--- WORK INSTRUCTION ---
The stretch wanted below opens at the line containing "(c.streams.toList.any fun o" and closes at the line containing "if !k.doneen then s". Please return it exactly, with no other lines.

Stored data
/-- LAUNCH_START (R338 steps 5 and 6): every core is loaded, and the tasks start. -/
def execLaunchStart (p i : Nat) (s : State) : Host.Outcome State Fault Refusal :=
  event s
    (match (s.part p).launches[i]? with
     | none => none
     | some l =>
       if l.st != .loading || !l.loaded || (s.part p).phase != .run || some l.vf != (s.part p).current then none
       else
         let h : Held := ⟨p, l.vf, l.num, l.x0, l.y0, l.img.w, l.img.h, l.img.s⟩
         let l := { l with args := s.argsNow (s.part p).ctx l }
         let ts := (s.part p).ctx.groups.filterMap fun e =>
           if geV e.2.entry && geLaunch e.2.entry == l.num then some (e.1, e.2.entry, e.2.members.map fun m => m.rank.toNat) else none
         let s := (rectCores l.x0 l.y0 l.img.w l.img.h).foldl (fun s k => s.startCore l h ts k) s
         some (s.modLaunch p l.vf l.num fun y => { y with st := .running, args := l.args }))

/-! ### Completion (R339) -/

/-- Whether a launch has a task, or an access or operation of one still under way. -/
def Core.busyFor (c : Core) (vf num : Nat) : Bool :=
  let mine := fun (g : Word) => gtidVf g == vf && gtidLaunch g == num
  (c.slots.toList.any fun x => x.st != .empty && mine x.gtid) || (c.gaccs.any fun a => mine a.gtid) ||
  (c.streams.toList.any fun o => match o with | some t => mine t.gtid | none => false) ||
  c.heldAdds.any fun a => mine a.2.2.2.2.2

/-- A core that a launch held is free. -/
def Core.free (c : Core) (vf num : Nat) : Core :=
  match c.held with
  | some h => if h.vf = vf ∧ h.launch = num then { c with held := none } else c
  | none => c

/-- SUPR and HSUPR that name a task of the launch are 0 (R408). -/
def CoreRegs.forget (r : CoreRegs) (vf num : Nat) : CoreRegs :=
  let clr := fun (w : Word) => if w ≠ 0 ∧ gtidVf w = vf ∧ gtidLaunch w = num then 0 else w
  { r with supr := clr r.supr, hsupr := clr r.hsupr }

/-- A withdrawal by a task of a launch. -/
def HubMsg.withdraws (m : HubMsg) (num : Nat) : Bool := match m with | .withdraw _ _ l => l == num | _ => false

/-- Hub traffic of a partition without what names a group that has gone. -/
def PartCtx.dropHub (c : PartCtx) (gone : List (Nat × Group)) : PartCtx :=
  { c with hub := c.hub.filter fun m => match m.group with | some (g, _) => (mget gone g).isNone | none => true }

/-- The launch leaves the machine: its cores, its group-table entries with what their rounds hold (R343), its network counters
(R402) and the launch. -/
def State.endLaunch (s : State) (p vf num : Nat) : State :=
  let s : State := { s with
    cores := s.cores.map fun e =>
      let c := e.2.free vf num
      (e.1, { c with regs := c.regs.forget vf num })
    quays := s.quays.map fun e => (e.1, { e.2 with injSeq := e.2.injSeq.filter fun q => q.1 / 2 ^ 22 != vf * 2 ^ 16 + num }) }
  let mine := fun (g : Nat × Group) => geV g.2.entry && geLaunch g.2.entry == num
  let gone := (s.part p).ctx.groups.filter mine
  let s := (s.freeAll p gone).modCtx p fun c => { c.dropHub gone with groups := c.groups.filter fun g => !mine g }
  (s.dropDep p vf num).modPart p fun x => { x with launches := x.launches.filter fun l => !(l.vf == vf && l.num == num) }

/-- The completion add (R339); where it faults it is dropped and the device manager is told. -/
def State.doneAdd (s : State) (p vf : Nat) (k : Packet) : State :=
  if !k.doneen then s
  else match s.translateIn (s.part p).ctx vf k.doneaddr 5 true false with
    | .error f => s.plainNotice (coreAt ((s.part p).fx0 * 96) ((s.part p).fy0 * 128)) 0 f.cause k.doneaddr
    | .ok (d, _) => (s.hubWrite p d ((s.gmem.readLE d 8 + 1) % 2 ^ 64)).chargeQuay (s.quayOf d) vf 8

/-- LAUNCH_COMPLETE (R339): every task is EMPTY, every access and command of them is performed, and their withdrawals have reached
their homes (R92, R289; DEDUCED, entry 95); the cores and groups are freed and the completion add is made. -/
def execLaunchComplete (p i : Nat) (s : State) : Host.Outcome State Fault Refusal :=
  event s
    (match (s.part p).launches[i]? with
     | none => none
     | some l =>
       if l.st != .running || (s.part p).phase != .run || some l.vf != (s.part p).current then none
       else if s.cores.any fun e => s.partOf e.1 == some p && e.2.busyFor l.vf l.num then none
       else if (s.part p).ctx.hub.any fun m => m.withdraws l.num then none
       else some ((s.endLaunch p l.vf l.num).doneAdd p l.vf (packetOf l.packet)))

--- SOLUTION FOR THIS EXERCISE ---
  (c.streams.toList.any fun o => match o with | some t => mine t.gtid | none => false) ||
  c.heldAdds.any fun a => mine a.2.2.2.2.2

/-- A core that a launch held is free. -/
def Core.free (c : Core) (vf num : Nat) : Core :=
  match c.held with
  | some h => if h.vf = vf ∧ h.launch = num then { c with held := none } else c
  | none => c

/-- SUPR and HSUPR that name a task of the launch are 0 (R408). -/
def CoreRegs.forget (r : CoreRegs) (vf num : Nat) : CoreRegs :=
  let clr := fun (w : Word) => if w ≠ 0 ∧ gtidVf w = vf ∧ gtidLaunch w = num then 0 else w
  { r with supr := clr r.supr, hsupr := clr r.hsupr }

/-- A withdrawal by a task of a launch. -/
def HubMsg.withdraws (m : HubMsg) (num : Nat) : Bool := match m with | .withdraw _ _ l => l == num | _ => false

/-- Hub traffic of a partition without what names a group that has gone. -/
def PartCtx.dropHub (c : PartCtx) (gone : List (Nat × Group)) : PartCtx :=
  { c with hub := c.hub.filter fun m => match m.group with | some (g, _) => (mget gone g).isNone | none => true }

/-- The launch leaves the machine: its cores, its group-table entries with what their rounds hold (R343), its network counters
(R402) and the launch. -/
def State.endLaunch (s : State) (p vf num : Nat) : State :=
  let s : State := { s with
    cores := s.cores.map fun e =>
      let c := e.2.free vf num
      (e.1, { c with regs := c.regs.forget vf num })
    quays := s.quays.map fun e => (e.1, { e.2 with injSeq := e.2.injSeq.filter fun q => q.1 / 2 ^ 22 != vf * 2 ^ 16 + num }) }
  let mine := fun (g : Nat × Group) => geV g.2.entry && geLaunch g.2.entry == num
  let gone := (s.part p).ctx.groups.filter mine
  let s := (s.freeAll p gone).modCtx p fun c => { c.dropHub gone with groups := c.groups.filter fun g => !mine g }
  (s.dropDep p vf num).modPart p fun x => { x with launches := x.launches.filter fun l => !(l.vf == vf && l.num == num) }

/-- The completion add (R339); where it faults it is dropped and the device manager is told. -/
def State.doneAdd (s : State) (p vf : Nat) (k : Packet) : State :=
  if !k.doneen then s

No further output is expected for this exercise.